I agree with the BVPA that Wollar does not bind the IPC in exercising its discretion as a consent authority under the EPA Act in relation to identifying the policies it considers applicable for all aspects of considering GHG emissions for the purposes of cl 14(2). Nor do I accept the arguments made in Wollar in the context of solely Scope 3 emissions and applicable policies. It follows that I do not agree with KEPCO's reliance on Cantarella as imposing an obligation on the IPC to inquire beyond what appears in the SOR. In Cantarella a single judge of the Supreme Court was considering regulation of the sale of eggs as it stood in 1973. The statutory framework under consideration was completely different from the IPC's role as a consent authority under the EPA Act. That case can provide little guidance on a duty to inquire in this context, if there was one. Nor do I consider that Wollar is an authoritative judicial decision applying to the IPC in these circumstances. Consequently there was no failure by the IPC to correctly apply the conclusions of an authoritative judicial decision as identified in Plaintiff M61/2010E.
Although KEPCO will perceive that I am departing from the reasoning and findings in Wollar, I do not think it is necessary to do so expressly or by implication because how GHG issues arise in this case is relevantly different from Wollar.
There is an error in the first line of the letter dated 4 January 2016 from the Department's Deputy Secretary as it states the Department is the consent authority for the Project. While in written submissions KEPCO sought to emphasise this error on the basis that the Department could not be the consent authority, and that is clearly correct. Nothing arises from that error in relation to this ground, given the parties' agreement that the Minister responsible for the Department was the consent authority in 2016. That is stated in par 10 of the Further Amended Summons. Such a matter would be public knowledge and well-known to KEPCO. The Minister's functions would as a matter of course be carried out by the Department. This does not undercut KEPCO's principal point which is that the obligation under s 17B(1)(a) fell on the IPC as the consent authority in 2018 and it did not fulfil that obligation. It does mean its speculative submission that the outcome might have been different if the Minister had written rather than the Deputy Secretary has less force.
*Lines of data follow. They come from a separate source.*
-- ==== Sys2Proof/Machine/Plezar.lean ====
section
/-! DEFINITION. The Plezar form (R404-R407): the words of a move, which objects a translator rejects, what a move does to
the abstract ports, and the native word of a trigger. Only the host's translator reads it; a core never does. -/

namespace Sys2Proof.Machine

/-- A move (R405). Units are bytes, class in [7:4]; `imm` is the second word of an immediate move. -/
structure PlzMove where
  su : Nat
  sp : Nat
  du : Nat
  dp : Nat
  guard : Nat
  opc : Nat
  imm : Option Nat := none
  deriving DecidableEq, Repr

/-- A trigger with the port values it takes (R406): `d` and `d2` are what o and o2 held. -/
structure PlzTrigger where
  unit : Nat
  opc : Nat
  a : Nat
  b : Nat
  c : Nat
  x : Nat
  d : Nat := 0
  d2 : Nat := 0
  deriving DecidableEq, Repr

/-- What a native operation gives: the results that it writes, to o and, for a pair, to o2. -/
structure PlzOut where
  o : Option Nat := none
  o2 : Option Nat := none
  deriving DecidableEq, Repr

/-- The port that triggers. -/
def plzTrig : Nat := 0x10

/-- Whether a unit has a port: a, b, c, x, o, o2 of classes 0 to 5, the file ports of classes 7 to 10 (R404). -/
def plzPort (unit port : Nat) : Bool :=
  match unit / 16 with
  | 0 | 1 | 2 | 3 | 4 | 5 => [0, 1, 2, 3, 8, 9].contains port
  | 7 | 8 | 9 => port < 256
  | 10 => port < 8
  | _ => false

def PlzMove.triggers (m : PlzMove) : Bool := m.dp = plzTrig && m.du / 16 < 6

/-- LOOP and LOOPX have no trigger (R406). -/
def plzNative (unit opc : Nat) : Bool := unit / 16 = 0 && (opc = 0x86 || opc = 0x87)

/-- The fields of a move word; none when it breaks R404 or R405. -/
def plzWord (w : Nat) : Option PlzMove :=
  let m : PlzMove := { su := fld w 0 8, sp := fld w 8 8, du := fld w 16 8, dp := fld w 24 8, guard := fld w 32 4, opc := fld w 40 8 }
  if fld w 36 4 = 0 && w < 2 ^ 48 && (m.su = 0xFF || plzPort m.su m.sp) && (m.triggers || plzPort m.du m.dp) &&
      (m.triggers || m.opc = 0) && !(m.triggers && plzNative m.du m.opc) then some m
  else none

/-- The moves of an object; none when a word is none or the value of an immediate move lacks. -/
def plzMoves : List Nat → Option (List PlzMove)
  | [] => some []
  | w :: r =>
    match plzWord w with
    | none => none
    | some m =>
      if m.su = 0xFF then
        match r with
        | [] => none
        | v :: t => (plzMoves t).map fun l => { m with imm := some v } :: l
      else (plzMoves r).map fun l => m :: l

/-- What a port reads: G-file port 0 reads 0, P-file port 0 reads 1 (R404). -/
def plzRead (ports : Tab Nat) (unit port : Nat) : Nat :=
  if unit / 16 = 7 && port = 0 then 0
  else if unit / 16 = 9 && port = 0 then 1
  else ports.get (unit * 256 + port) 0

/-- The branches and calls among scalar triggers (R242, R243, R406): the move index that one names, in the extension word
for a displacement form and in port a for a register form. -/
def PlzTrigger.target (t : PlzTrigger) : Option Nat :=
  if t.unit / 16 ≠ 0 then none
  else if t.opc = 0x80 || t.opc = 0x81 || t.opc = 0x83 then some t.x
  else if t.opc = 0x82 || t.opc = 0x84 || t.opc = 0x85 then some t.a
  else none

/-- The port that a call writes its return index to: G-file port 31, or o (R242, R243). -/
def PlzTrigger.link (t : PlzTrigger) : Option Nat :=
  if t.unit / 16 ≠ 0 then none
  else if t.opc = 0x83 then some (0x70 * 256 + 31) else if t.opc = 0x84 then some (t.unit * 256 + 8) else none

/-- A run of an object: the ports, the index of the next move, the triggers done. -/
structure PlzRun where
  ports : Tab Nat
  pc : Nat := 0
  done : List PlzTrigger := []
  deriving DecidableEq, Repr

/-- A value for a port, where there is one. -/
def setSome (ports : Tab Nat) (k : Nat) : Option Nat → Tab Nat
  | some v => ports.set k v
  | none => ports

/-- One move (R406): a guard that reads 0 leaves it undone; a trigger writes port b, takes a, b, c, x and, as D, what o and
o2 hold, then writes its results. `op` is the native operation. A branch goes to the move that it names and has no shadow
(R407); a call's return index is that of the next move. -/
def PlzRun.move (op : PlzTrigger → PlzOut) (s : PlzRun) (m : PlzMove) : PlzRun :=
  if plzRead s.ports 0x90 m.guard = 0 then { s with pc := s.pc + 1 }
  else
    let v := m.imm.getD (plzRead s.ports m.su m.sp)
    if m.triggers then
      let u := m.du * 256
      let p := s.ports.set (u + 1) v
      let t : PlzTrigger := { unit := m.du, opc := m.opc, a := p.get u 0, b := v, c := p.get (u + 2) 0, x := p.get (u + 3) 0
                              d := p.get (u + 8) 0, d2 := p.get (u + 9) 0 }
      let out := op t
      let p1 := setSome (setSome p (u + 8) out.o) (u + 9) out.o2
      let p2 := match t.link with | some k => p1.set k (s.pc + 1) | none => p1
      { ports := p2, pc := t.target.getD (s.pc + 1), done := s.done ++ [t] }
    else { s with ports := s.ports.set (m.du * 256 + m.dp) v, pc := s.pc + 1 }

/-- A run of at most `n` moves; it ends past the last move. -/
def PlzRun.run (op : PlzTrigger → PlzOut) (ms : List PlzMove) : Nat → PlzRun → PlzRun
  | 0, s => s
  | n + 1, s => match ms[s.pc]? with | none => s | some m => PlzRun.run op ms n (s.move op m)

/-- The ports at entry: G-file ports 1 to 11 hold what R158 gives a context's G1 to G11. -/
def plzEntry (k : Ctx) : Tab Nat := (List.range 11).foldl (fun p i => p.set (0x70 * 256 + i + 1) (k.gAt (i + 1)).val.toNat) []

/-- The operations whose extension word is of the LAND format: LD, LDA, VLD, VLDS and BARA (R220). -/
def plzLand (unit opc : Nat) : Bool :=
  if unit / 16 = 1 then opc < 8 || (0x10 ≤ opc && opc < 0x20) || opc = 0x30 || opc = 0x32
  else unit / 16 = 5 && opc = 0x03

/-- A trigger that R406 allows: LAND formats leave x [11:0] 0, and no CSR operation names ROTB. The selector is read
from x, or from b where x is 0 (DESIGN CHOICE, log entry 56). -/
def PlzTrigger.ok (t : PlzTrigger) : Bool :=
  (!plzLand t.unit t.opc || t.x % 2 ^ 12 = 0) &&
    !(t.unit / 16 = 5 && 0x0B ≤ t.opc && t.opc ≤ 0x0E && (if t.x = 0 then t.b else t.x) % 128 = 0x40)

/-- Whether a branch names the index of a move that triggers (R406). -/
def PlzTrigger.goesTo (ms : List PlzMove) (t : PlzTrigger) : Bool :=
  match t.target with
  | none => true
  | some n => (ms[n]?).any PlzMove.triggers

/-- Whether a translator takes an object: every word is a move, and every trigger reached in `n` moves from entry is allowed
and, for a branch, names a trigger (R406, R407). -/
def plzAccepts (op : PlzTrigger → PlzOut) (ports : Tab Nat) (n : Nat) (ws : List Nat) : Bool :=
  match plzMoves ws with
  | none => false
  | some ms => (PlzRun.run op ms n { ports }).done.all fun t => t.ok && t.goesTo ms

/-- The order a translation keeps: the triggers on memory, matrix, transfer and control units (R407). -/
def plzFixed (ts : List PlzTrigger) : List PlzTrigger := ts.filter fun t => [1, 3, 4, 5].contains (t.unit / 16)

/-- Whether the registers of the file units (R404) hold the same. -/
def plzSameFiles (p q : Tab Nat) : Bool :=
  (p ++ q).all fun x => x.1 / 2 ^ 12 < 7 || p.get x.1 0 = q.get x.1 0

/-- Whether moves without a branch may be put in another order (R407): the same moves, in which every trigger takes the port
values that it took before, so that its results are the same; the triggers on memory, matrix, transfer and control units
in the same order; and at the end every file port as before. -/
def plzReorders (op : PlzTrigger → PlzOut) (ports : Tab Nat) (before after : List PlzMove) : Bool :=
  let a := PlzRun.run op before before.length { ports }
  let b := PlzRun.run op after after.length { ports }
  before.isPerm after && a.done.all (fun t => t.target.isNone) && a.done.isPerm b.done && plzFixed a.done = plzFixed b.done &&
    plzSameFiles a.ports b.ports

/-- The slots a class may be bound to (R404, R220). -/
def plzSlots (unit : Nat) : List Nat :=
  match unit / 16 with
  | 0 => [0, 1]
  | 1 => [2]
  | 2 => [3, 4]
  | 3 => [5]
  | 4 => [6]
  | 5 => [7]
  | _ => []

/-- The native slot word of a TRI trigger whose operands a translator bound to registers d, a, b of the G file. -/
def plzNativeWord (opc guard d a b : Nat) : Nat :=
  opc * 2 ^ 24 + guard * 2 ^ 20 + d * 2 ^ 14 + 2 ^ 13 + a * 2 ^ 7 + 2 ^ 6 + b

end Sys2Proof.Machine
end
As already noted in [126] above, the submission made by KEPCO that a referral by a senior departmental official as opposed to the IPC might have elicited a different response is speculative at best, given that the Minister for Planning was the consent authority at that time and would be expected to act through his or her department.
Ground 4 is not established.
KEPCO's argument in [141] above involves an alternative way of analysing matters that, on KEPCO's view of the facts, might have led to a different result. It involves a misreading of cl 14(1)(a) to the extent that it assumes that there is a general obligation to consider those matters in determining an application for consent rather than an obligation to do so "before granting consent". It also bears little relationship to the reasoning actually followed by the IPC. It is apparent that the IPC considered there were groundwater impacts resulting from the development that were unacceptable and the IPC did not consider, on the material available to it, that any suitable conditions had been proposed that would address those impacts to the point of rendering them acceptable.
There is no specific requirement that the words "land use trends" appear in the IPC's reasons. The essence of the complaint is really that the words "land use trends" do not appear in the concluding par 227 of the SOR.
Ground 7 is not established.
The Further Amended Summons states (Ground 9):
Ground 9: irrational finding in relation to alternative supplies of coal
33O The First Respondent was obliged, in determining the Development Application, not to make findings that were legally unreasonable and/or irrational.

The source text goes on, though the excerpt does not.